EUGENIO MELANDRI È VOLATO VIA

Lo ricordano Alessio Di Florio, Guido Barbera e Maurizio Acerbo

ripreso da www.pressenza.com
Eugenio Melandri: pace e solidarietà impegni di vita
di Alessio Di Florio

La commozione ha viaggiato sul web molto prima che uscisse la notizia. E già questo moto spontaneo, questa commozione che ha fatto irruzione in una domenica d’Ottobre, è testimonianza verace. E’ morto Eugenio Melandri, una vita impegnato nell’attivismo pacifista, nella solidarietà, nella Chiesa degli ultimi. Un impegno politico svolto con totale dedizione e passione dal Parlamento Europeo all’assessorato (dal 2008 al 2010) a Genzano. Dove fu fortemente voluto da Armando La Fortezza. Scomparso sei anni fa nello stesso giorno, a cui è accomunato nello slancio generoso, nell’impegno totale e totalizzante. Nella lunga storia di Eugenio, dall’obiezione di coscienza alla solidarietà internazionalista, un momento fondamentale fu la fondazione di Senzaconfine. La prima associazione nel quale al pietismo e all’assistenzialismo, al considerare i poveri quasi come oggetti destinatari di qualcosa calato dall’alto, si sostituì una solidarietà, vera, concreta. Un impegno con, in cui le vittime, gli indeboliti, gli impoveriti, gli sfruttati diventavano protagonisti. In cui i migranti per la prima volta presero la parola, poterono affrontare le incombenze quotidiane e diventare soggetto politico. Era la fine degli Anni Ottanta, ma erano avanti anche all’attualità. Un’associazione che Eugenio Melandri fondò e animò per tantissimi anni insieme a Dino Frisullo. Le parole del ricordo che scrisse per Dino oggi le possiamo dedicare a lui.
Ti vestivi come i gigli del campo e ti nutrivi come gli uccelli dell’aria.
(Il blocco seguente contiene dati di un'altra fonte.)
/-- Canopy and overshoot action of a loop (R226 to R232). -/
structure LoopAction where
  /-- 0 none, 1 Canopy, 2 overshoot (R228, R231). -/
  action : Nat := 0
  actTrig : Nat := 0
  actAt : Nat := 0
  actU : Int := 0
  actCfg : Option CanopyCfg := none
  /-- MAX_TIME after the latest trigger, and the instant of the latest release (R230, R279, R288). -/
  actEnd : Nat := 0
  relAt : Option Nat := none
  /-- The action byte of the state hash, as it stands after the latest loop sample (R286). -/
  hashAct : Nat := 0
  /-- Canopy threshold and overshoot level of the present frame, in 1/16 of 0.25 mV (R227, R230, R231). -/
  canopyThr : Int := 0
  osLevel : Int := 0
  /-- The same with the settings that the next trigger of this frame uses (R232, R245). -/
  nextThr : Int := 0
  nextOs : Int := 0
  /-- No trigger is accepted before this time (R232). -/
  rearmUntil : Nat := 0
  /-- A preset waits for the next loop sample (R230). -/
  preset : Option ActionPreset := none
  /-- LOOP_CANOPY:0C to :0E. -/
  canopyCount : Nat := 0
  canopyLast : Nat := 0
  rearmRejects : Nat := 0
  /-- Released Canopy actions whose recovery is still awaited, by trigger time (R533, source 7). -/
  recoverFrom : List Nat := []
  deriving DecidableEq, Repr

/-- Sprout preview of a loop (R233 to R236). -/
structure LoopPreview where
  /-- Preview (R233 to R236), LOOP_PREVIEW:0D to :0F. -/
  armed : Option Preview := none
  /-- Previews that have fired and are pending or applied, in the order of their firing (R235). -/
  fired : List Fired := []
  /-- The latest firing edge, from which REARM counts (R234). -/
  lastFire : Option Nat := none
  /-- LOOP_PREVIEW:0D to :0F (R236). -/
  firedCount : Nat := 0
  unarmed : Nat := 0
  merged : Nat := 0
  deriving DecidableEq, Repr

/-- A decided count that waits for its loop carrier boundary (R199). -/
structure Decision where
  /-- min(C_level, BUDGET), 128 where neither bounds the count (R191). -/
  cap : Nat
  /-- N (R191). -/
  count : Nat
  /-- The level in use before the decision (R198). -/
  before : Int
  /-- Thermally shed phase from then on (R201). -/
  thermal : Option Nat
  /-- Earliest device time of the loop carrier boundary that applies it (R199). -/
  start : Nat
  /-- The decision lowered the level (R198). -/
  shed : Bool
  deriving DecidableEq, Repr

/-- The settings that a shed dwell keeps (R74, R198): DWELL, HYSTERESIS, MIN_ACTIVE and the used levels, each with its
number, threshold and count. -/
structure DwellCfg where
  len : Nat := 0
  hyst : Nat := 0
  min : Nat := 0
  levels : List (Nat × Nat × Nat) := []
  deriving DecidableEq, Repr

/-- Population, burst and trim learning of a loop (R189 to R213). -/
structure LoopPop where
  /-- λ; dwell count, and the settings under which it began (R74); N in use (R191, R198). -/
  level : Int := -1
  dwell : Nat := 0
  dwellCfg : DwellCfg := {}
  active : Nat := 0
  /-- min(C_level, BUDGET) of the count in use, 128 where neither bounds it (R191). -/
  cap : Nat := 0
  /-- The enabled set, the order or the spread has changed at this frame boundary (R189, R190, R193). -/
  respread : Bool := false
  /-- A Canopy or preview trigger has occurred in this frame (R198). -/
  trigFrame : Bool := false
  /-- Decided counts, oldest first (R198, R199). -/
  decided : List Decision := []
  /-- The entry to regulation is still to be decided at a frame boundary (R192). -/
  entry : Bool := false
  /-- The count of a consumed preview stays in use (R235). -/
  keep : Bool := false
  /-- Decided thermal mark (R201), and the one in use, LOOP_STATUS:09. -/
  mark : Option Nat := none
  thermal : Option Nat := none
  /-- Burst: 0 none, 1 bursting, 2 asleep (R209 to R213). -/
  burst : Nat := 0
  /-- Frames of the entry dwell (R209); the carrier zeros to come up to the end of the present burst and its LIFT, and the start
  of the present sleep (R210). -/
  burstDwell : Nat := 0
  burstLeft : Nat := 0
  burstLift : Nat := 0
  sleepAt : Nat := 0
  /-- The loop has woken: the next burst begins at the first carrier zero from then on (R212). -/
  burstFrom : Option Nat := none
  /-- The instant of the latest wake (R212, R279). -/
  wakeAt : Option Nat := none
  /-- Short sleeps in succession (R213), LOOP_BURST:0B and :0C (R215). -/
  shortSleeps : Nat := 0
  burstCount : Nat := 0
  lastSleep : Nat := 0
  /-- Trim learning (R206 to R208), LOOP_TRIM_LEARN:02, :09, :0A, :0E. -/
  learn : Nat := 0
  learnI0 : Int := 0
  learnIter : Nat := 0
  learnFrames : Nat := 0
  learnWorst : Int := 0
  learnSaved : Bool := false
  /-- The phases enabled at the start of the learning (R207). -/
  learnPhases : List Nat := []
  /-- A start has been refused while learning runs: STATE reads 5 (R206). -/
  learnNo : Bool := false
  deriving DecidableEq, Repr

/-- Protection and safe state of a loop (R237 to R244, R440 to R448, R288, R321). -/
structure LoopProt where
  /-- Hiccup (R239), LOOP_OC:04, :05. -/
  hiccups : Nat := 0
  hiccupTotal : Nat := 0
  offUntil : Nat := 0
  /-- The soft start under way belongs to a hiccup (R239, R389). -/
  inHiccup : Bool := false
  /-- Start of the spell without trouble that clears the count (R239). -/
  cleanSince : Nat := 0
  /-- Over-temperature (R242, R243), LOOP_OT:07, :08. -/
  temp : Option Int := none
  otState : Nat := 0
  otRestart : Bool := false
  /-- Safe state: severity 0, 3 or 5, causing code, reset-only cause (R440 to R445). -/
  safeSev : Nat := 0
  cause : Nat := 0
  resetOnly : Bool := false
  /-- Low sides on since, and total ticks in this safe state (R441). -/
  lowSides : Bool := false
  lowSince : Nat := 0
  lowTotal : Nat := 0
  /-- SAFETY_STATUS:02, the bit of this loop (R447). -/
  ovSeen : Bool := false
  /-- Undervoltage report and the start of its condition (R448). -/
  uvCond : Bool := false
  uvSince : Nat := 0
  uvReport : Bool := false
  /-- LOOP_TELEM:0B (R340) and the start of the excursion (R321). -/
  plaus : Nat := 0
  plausSince : Nat := 0
  /-- A sample or frame slot was lost on these tiles (bitmap); the safe state follows at the frame boundary (R288, R289). -/
  lostTiles : Nat := 0
  /-- Replica compensators that differ from the anchor's, by tile (R280, R288). -/
  own : Tab (Option Replica) := []
  /-- Consecutive mismatch frames; and the receiver that first saw a difference in the present frame, with the tiles whose hashes
  differ from its own (R287). -/
  mismatch : Nat := 0
  differ : Option (Nat × Nat) := none
  deriving DecidableEq, Repr

/-- Window means and peaks of a loop (R310, R324, R325). -/
structure LoopTelem where
  /-- Window sums: V, I, P, T with their counts (R324). -/
  wV : Nat := 0
  nV : Nat := 0
  wI : Int := 0
  wP : Int := 0
  nI : Nat := 0
  wT : Int := 0
  nT : Nat := 0
  /-- LOOP_TELEM:02 to :06 (R340). -/
  vout : Nat := 0
  iout : Int := 0
  pout : Int := 0
  tout : Int := 0
  windows : Nat := 0
  /-- LOOP_PEAKS (R341). -/
  vMax : Nat := 0
  vMin : Nat := 0xFFFF
  iMax : Int := -0x80000000
  pMax : Int := -0x80000000
  tMax : Int := -0x8000
  /-- Frames without a new result, by channel code (R310). -/
  stale : Tab Nat := []
  deriving DecidableEq, Repr

/-- Lane status of a loop (R268, R276). -/
structure LoopLane where
  /-- Lane latch and counters of the loop (R268, R276). -/
  latch : Nat := 0
  lastOpcode : Nat := 0
  lastPayload : Nat := 0
  lastStatus : Nat := 0
  acceptedSets : Nat := 0
  nakRange : Nat := 0
  nakOwner : Nat := 0
  deriving DecidableEq, Repr

/-- One loop (chapters The regulation loop, Phase population, Transients, Sensing, Functional safety). -/
structure Loop where
  /-- LOOP_STATUS:01 (R156). -/
  state : Nat := 0
  /-- SYNC origin of the present run (R295). -/
  origin : Nat := 0
  tg : LoopTarget := {}
  cp : LoopComp := {}
  sn : LoopSense := {}
  ac : LoopAction := {}
  pv : LoopPreview := {}
  pp : LoopPop := {}
  pr : LoopProt := {}
  tl : LoopTelem := {}
  ln : LoopLane := {}
  deriving DecidableEq, Repr

/-- Settings of a phase in use since its last carrier zero (R72, R73). -/
structure PhaseCfg where
  /-- The output mode has been loaded (R94). -/
  loaded : Bool := false
  /-- Settings in use since the last carrier zero (R72): HALF, decision lead, DEAD_TIME, MIN_PULSE, OUTPUT_MODE,
  RAW_MODE, TRIM, and the blanking values of the inputs that act on the phase, in 2 ns (R173, R186, R188). -/
  half : Nat := 500
  lead : Nat := 12
  dead : Nat := 320
  minPulse : Nat := 384
  outMode : Nat := 0
  raw : Bool := false
  trim : Int := 0
  ocBlank : Nat := 50
  sfltBlank : Nat := 0
  tripBlank : Nat := 0
  safeBlank : Nat := 0
  deriving DecidableEq, Repr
Per te non cercavi mai nulla. Hai donato tutto. Senza tenerti niente. Neanche un momento di riposo, neanche una pietra dove poggiare il capo: “Le volpi hanno le loro tane, gli uccelli il loro nido, ma il Figlio dell’uomo non ha dove poggiare il capo”. Giorno dopo giorno. Anno dopo anno. “Beati i poveri. Di loro e’ il Regno dei cieli”.
Dino, lo sai che, con tutta la mia povertà, io credo che ci sia l’altra vita. Sento la nostalgia di quel totalmente altro che ricondurrà tutto a giustizia, dove le vittime avranno finalmente ragione dei loro oppressori. E sono sicuro che, nel Regno che viene, tu avrai un posto grande, bello, pieno di luce. Allora ho meno paura. Con te il paradiso diventerà senz’altro più aperto. Romperà i confini per fare entrare tutti. Lo troverai sempre, infatti, il modo di far entrare anche quelli che – a rigor di legge – forse non dovrebbero. Ti metterai accanto a San Pietro e non lo mollerai fino a quando non darà il permesso di entrata e di soggiorno anche all’ultimo arrivato. Ti organizzerai con quelli che già sono arrivati, come don Luigi, e riuscirete davvero a fare entrare tutti nella grande casa che ci aspetta.
Il don Luigi a cui fa riferimento Eugenio Melandri è don Luigi Di Liegro, scomparso nel 1997 e altro grande protagonista di quella straordinaria stagione romana e nazionale di solidarietà e politica dal basso. E fautore di una Chiesa altra rispetto alla mondanità, alla borghesia, ai potenti, alle trame di palazzo e al dominio sull’uomo e sull’ambiente. Quella Chiesa che è tornata ad incrociare nelle ultime settimane l’esperienza terrena di Eugenio. Era stato sospeso a divinis dopo la candidatura e l’elezione con Democrazia Proletaria. Dopo un primo incontro con Papa Francesco l’anno scorso nelle scorse settimane era stato riaccolto e di recente era tornato a dire messa. Un ritorno vissuto con emozione, commozione. E vera fede. Sicuramente molto più vera e autentica di alcuni che hanno ironizzato contro di lui, affermando che chissà se dopo 30 anni si ricordava come si saliva sull’altare, e hanno sparso veleno e fango contro il suo ritorno alla celebrazione eucaristica. Quello stesso veleno e fango che contro i potenti, nella società e nella Chiesa, gli affaristi, i corrotti e chi realmente sfrutta e deruba gli ultimi e gli impoveriti non faranno mai. Questi anawin, i poveri del Vangelo vero, autentico e di cuore che Eugenio Melandri ha incarnato anche nei 30 anni della sospensione, che un’occasione di riscatto e protagonismo stanno avendo anche grazie al Sinodo sull’Amazzonia che si è concluso proprio oggi. Un Sinodo che può dare speranza, dove le strutture di sfruttamento, dominio, devastazione e oppressione sono state denunciate con forza. Ora quelle parole non devono rimanere lettere morte, devono diventare realtà. Nella Chiesa degli scandali finanziari, dei porporati che ancora oggi siedono a tavola con i potenti, i ricchi e gli oppressi mentre perseguitano chi non è allineato e desiderato dall’ipocrisia farisaica di chi vuol imporre una certa “morale”, ma tace ed è complice persino delle guerre, dei traffici di morte dei mercanti di armi e delle devastazioni ecologiche. O nella Chiesa degli anawin, degli ultimi, dei deboli, degli emarginati dal Sistema capitalista odierno e dalla devastazione ecologica e sociale. Sono anni difficili, impervia è la strada. Se vincerà la società dei primi o degli ultimi dipenderà anche da come raccoglieremo il testimone di padre Eugenio Melandri.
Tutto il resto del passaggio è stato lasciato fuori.